Word clouds have been available in SAS Visual Analytics for a while now, but recently, sentiment analysis was added to their functionality.
For those of you not familiar with word clouds, a word cloud, also known as a tag cloud, is a visual representation of text data. You are probably seeing one or more word clouds every day when you peruse the web as they are increasingly being added to web pages. If you look at the right side of this web page that contains this blog, you will see a word cloud (Tags) that shows the most frequent topics. You can see by their size that SAS Global Forum and SAS Administrators are some of the most frequently blogged-about topics.
In the age of social media, blogs, tweets, online reviews, ratings and recommendations, the ability to take unstructured data and analyze it for sentiment is key to a competitive advantage. Being able to analyze this data, understand customer’s opinions about various products and services, filter out the noise and find relevant content that can be acted upon are some of the advantages of using sentiment analysis.
To see how the new sentiment analysis works, let’s start by creating a creating a new word cloud. I’ll use data from our some of our SAS employee blogs at blogs.sas.com to illustrate.
Creating the word cloud
I downloaded a .csv file that contains information on the topics that SAS employees have been sharing with their peers through April 27, 2015. I imported the .csv file into SAS Visual Analytics and created a word cloud in the SAS Visual Analytics Explorer. Because I imported the data, by default, it was loaded to the Public LASR Server, so I made sure to enable the English stop list on the Public LASR Server.
Stop lists. Stop lists are used in text analysis to remove common words from the analysis and filter out noise. In the Properties tab for the word cloud, I entered 6 for the Maximum topics. Below is the initial word cloud, and you can see that for the first topic (analytics, social, +business, +medium), the words analytics, business, social and medium are the most important terms in the topic. No surprise that they also end up being the terms used to describe the topic!
Stemming. The + sign in front of a topic term indicates that stemming is being used. Stemming consolidates all forms of a word into one term. For example, the terms “make”, “makes”, “made” and “making” would be stemmed to +make). Stemming along with a stop list makes for a more concise word cloud. So this initial view of the word cloud shows us the different topics that were identified, and then within each topic, shows us the most relevant terms within each topic.
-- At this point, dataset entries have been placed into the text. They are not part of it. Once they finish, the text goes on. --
@[simp] theorem setI_pending {s : State} {f v} : (s.setI f v).pending = s.pending := rfl
@[simp] theorem setI_out {s : State} {f v} : (s.setI f v).out = s.out := rfl
@[simp] theorem setI_free {s : State} {f v} : (s.setI f v).free = s.free := rfl
@[simp] theorem setI_clk32 {s : State} {f v} : (s.setI f v).clk32 = s.clk32 := rfl
@[simp] theorem setI_frozen {s : State} {f v} : (s.setI f v).frozen = s.frozen := rfl
@[simp] theorem setI_hiFrozen {s : State} {f v} : (s.setI f v).hiFrozen = s.hiFrozen := rfl
@[simp] theorem setI_dw {s : State} {f v} : (s.setI f v).dw = s.dw := rfl
@[simp] theorem setI_ax {s : State} {f v} : (s.setI f v).ax = s.ax := rfl
@[simp] theorem setI_fb {s : State} {f v} : (s.setI f v).fb = s.fb := rfl
@[simp] theorem setI_enc {s : State} {f v} : (s.setI f v).enc = s.enc := rfl
@[simp] theorem setI_journal {s : State} {f v} : (s.setI f v).journal = s.journal := rfl
@[simp] theorem setI_faultCnt {s : State} {f v} : (s.setI f v).faultCnt = s.faultCnt := rfl
@[simp] theorem setI_shadow {s : State} {f v} : (s.setI f v).shadow = s.shadow := rfl
@[simp] theorem setI_posted {s : State} {f v} : (s.setI f v).posted = s.posted := rfl
@[simp] theorem setI_rtc {s : State} {f v} : (s.setI f v).rtc = s.rtc := rfl
@[simp] theorem setI_rtcFrac {s : State} {f v} : (s.setI f v).rtcFrac = s.rtcFrac := rfl
@[simp] theorem setI_answers {s : State} {f v} : (s.setI f v).answers = s.answers := rfl
@[simp] theorem setI_pcieMask {s : State} {f v} : (s.setI f v).pcieMask = s.pcieMask := rfl
@[simp] theorem setI_ch {s : State} {f v} : (s.setI f v).ch = s.ch := rfl
@[simp] theorem setI_die {s : State} {f v} : (s.setI f v).die = s.die := rfl
@[simp] theorem setI_onBlocked {s : State} {f v} : (s.setI f v).onBlocked = s.onBlocked := rfl
@[simp] theorem setI_pan {s : State} {f v} : (s.setI f v).pan = s.pan := rfl
@[simp] theorem setI_sl {s : State} {f v} : (s.setI f v).sl = s.sl := rfl
@[simp] theorem setI_pz {s : State} {f v} : (s.setI f v).pz = s.pz := rfl
@[simp] theorem setI_oe {s : State} {f v} : (s.setI f v).oe = s.oe := rfl
@[simp] theorem setI_diFilt {s : State} {f v} : (s.setI f v).diFilt = s.diFilt := rfl
@[simp] theorem setI_diInv {s : State} {f v} : (s.setI f v).diInv = s.diInv := rfl
@[simp] theorem setI_diRaw {s : State} {f v} : (s.setI f v).diRaw = s.diRaw := rfl
@[simp] theorem setI_diPin {s : State} {f v} : (s.setI f v).diPin = s.diPin := rfl
@[simp] theorem setI_diCnt {s : State} {f v} : (s.setI f v).diCnt = s.diCnt := rfl
@[simp] theorem setI_sc {s : State} {f v} : (s.setI f v).sc = s.sc := rfl
@[simp] theorem setI_trips {s : State} {f v} : (s.setI f v).trips = s.trips := rfl
@[simp] theorem setI_vlt {s : State} {f v} : (s.setI f v).vlt = s.vlt := rfl
@[simp] theorem setI_stl {s : State} {f v} : (s.setI f v).stl = s.stl := rfl
@[simp] theorem setI_can {s : State} {f v} : (s.setI f v).can = s.can := rfl
@[simp] theorem setI_mvb {s : State} {f v} : (s.setI f v).mvb = s.mvb := rfl
@[simp] theorem setI_ldg {s : State} {f v} : (s.setI f v).ldg = s.ldg := rfl
@[simp] theorem setI_par {s : State} {f v} : (s.setI f v).par = s.par := rfl
@[simp] theorem setI_cel {s : State} {f v} : (s.setI f v).cel = s.cel := rfl
@[simp] theorem setI_boot {s : State} {f v} : (s.setI f v).boot = s.boot := rfl
@[simp] theorem setI_hif {s : State} {f v} : (s.setI f v).hif = s.hif := rfl

@[simp] theorem setB_pending {s : State} {f v} : (s.setB f v).pending = s.pending := rfl
@[simp] theorem setB_out {s : State} {f v} : (s.setB f v).out = s.out := rfl
@[simp] theorem setB_free {s : State} {f v} : (s.setB f v).free = s.free := rfl
@[simp] theorem setB_clk32 {s : State} {f v} : (s.setB f v).clk32 = s.clk32 := rfl
@[simp] theorem setB_frozen {s : State} {f v} : (s.setB f v).frozen = s.frozen := rfl
@[simp] theorem setB_hiFrozen {s : State} {f v} : (s.setB f v).hiFrozen = s.hiFrozen := rfl
@[simp] theorem setB_dw {s : State} {f v} : (s.setB f v).dw = s.dw := rfl
@[simp] theorem setB_ax {s : State} {f v} : (s.setB f v).ax = s.ax := rfl
@[simp] theorem setB_fb {s : State} {f v} : (s.setB f v).fb = s.fb := rfl
@[simp] theorem setB_enc {s : State} {f v} : (s.setB f v).enc = s.enc := rfl
@[simp] theorem setB_journal {s : State} {f v} : (s.setB f v).journal = s.journal := rfl
@[simp] theorem setB_faultCnt {s : State} {f v} : (s.setB f v).faultCnt = s.faultCnt := rfl
@[simp] theorem setB_shadow {s : State} {f v} : (s.setB f v).shadow = s.shadow := rfl
@[simp] theorem setB_posted {s : State} {f v} : (s.setB f v).posted = s.posted := rfl
@[simp] theorem setB_rtc {s : State} {f v} : (s.setB f v).rtc = s.rtc := rfl
@[simp] theorem setB_rtcFrac {s : State} {f v} : (s.setB f v).rtcFrac = s.rtcFrac := rfl
@[simp] theorem setB_answers {s : State} {f v} : (s.setB f v).answers = s.answers := rfl
@[simp] theorem setB_pcieMask {s : State} {f v} : (s.setB f v).pcieMask = s.pcieMask := rfl
@[simp] theorem setB_ch {s : State} {f v} : (s.setB f v).ch = s.ch := rfl
@[simp] theorem setB_die {s : State} {f v} : (s.setB f v).die = s.die := rfl
@[simp] theorem setB_onBlocked {s : State} {f v} : (s.setB f v).onBlocked = s.onBlocked := rfl
@[simp] theorem setB_pan {s : State} {f v} : (s.setB f v).pan = s.pan := rfl
@[simp] theorem setB_sl {s : State} {f v} : (s.setB f v).sl = s.sl := rfl
@[simp] theorem setB_pz {s : State} {f v} : (s.setB f v).pz = s.pz := rfl
@[simp] theorem setB_oe {s : State} {f v} : (s.setB f v).oe = s.oe := rfl
@[simp] theorem setB_diFilt {s : State} {f v} : (s.setB f v).diFilt = s.diFilt := rfl
@[simp] theorem setB_diInv {s : State} {f v} : (s.setB f v).diInv = s.diInv := rfl
@[simp] theorem setB_diRaw {s : State} {f v} : (s.setB f v).diRaw = s.diRaw := rfl
@[simp] theorem setB_diPin {s : State} {f v} : (s.setB f v).diPin = s.diPin := rfl
@[simp] theorem setB_diCnt {s : State} {f v} : (s.setB f v).diCnt = s.diCnt := rfl
@[simp] theorem setB_sc {s : State} {f v} : (s.setB f v).sc = s.sc := rfl
@[simp] theorem setB_trips {s : State} {f v} : (s.setB f v).trips = s.trips := rfl
@[simp] theorem setB_vlt {s : State} {f v} : (s.setB f v).vlt = s.vlt := rfl
@[simp] theorem setB_stl {s : State} {f v} : (s.setB f v).stl = s.stl := rfl
@[simp] theorem setB_can {s : State} {f v} : (s.setB f v).can = s.can := rfl
@[simp] theorem setB_mvb {s : State} {f v} : (s.setB f v).mvb = s.mvb := rfl
@[simp] theorem setB_ldg {s : State} {f v} : (s.setB f v).ldg = s.ldg := rfl
@[simp] theorem setB_par {s : State} {f v} : (s.setB f v).par = s.par := rfl
@[simp] theorem setB_cel {s : State} {f v} : (s.setB f v).cel = s.cel := rfl
@[simp] theorem setB_boot {s : State} {f v} : (s.setB f v).boot = s.boot := rfl
@[simp] theorem setB_hif {s : State} {f v} : (s.setB f v).hif = s.hif := rfl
Enabling sentiment analysis
Now let’s enable sentiment analysis. This task is just a matter of selecting a checkbox on the Properties tab of the word cloud. Here’s the updated word cloud, and you can see that the topic list is now colored by sentiment (green = positive, yellow = neutral and red = negative). In the upper right of the word cloud, you see a reference to how many documents are considered to be positive (406), neutral (1,687) and negative (193) for the selected topic.
Working with the analysis
If you click on a term in word cloud, the details table opens at the bottom of the Word cloud. It shows each document in the topic that contains the selected term, the sentiment for the document, the relevance and any other fields that you assigned to the Document details role. In the screenshot below, the term business is selected and the details table has been expanded vertically. There are 225 documents that contain the term business.
Now that the details table is open with the term business selected, we can filter by sentiment just by checking or unchecking the boxes in the upper right of the details table. The screenshot below shows that only the positive box is checked and that there are 33 documents in the topic that have positive sentiment.
In the real world, by focusing on either the positive or negative sentiment documents, it should become evident what customers like or don’t like about a product. Armed with this information, businesses can either find opportunities for new products or fix issues that customers might have with their products and services. I think you’ll agree that the addition of sentiment analysis within SAS Visual Analytics is another great example of how SAS is democratizing data.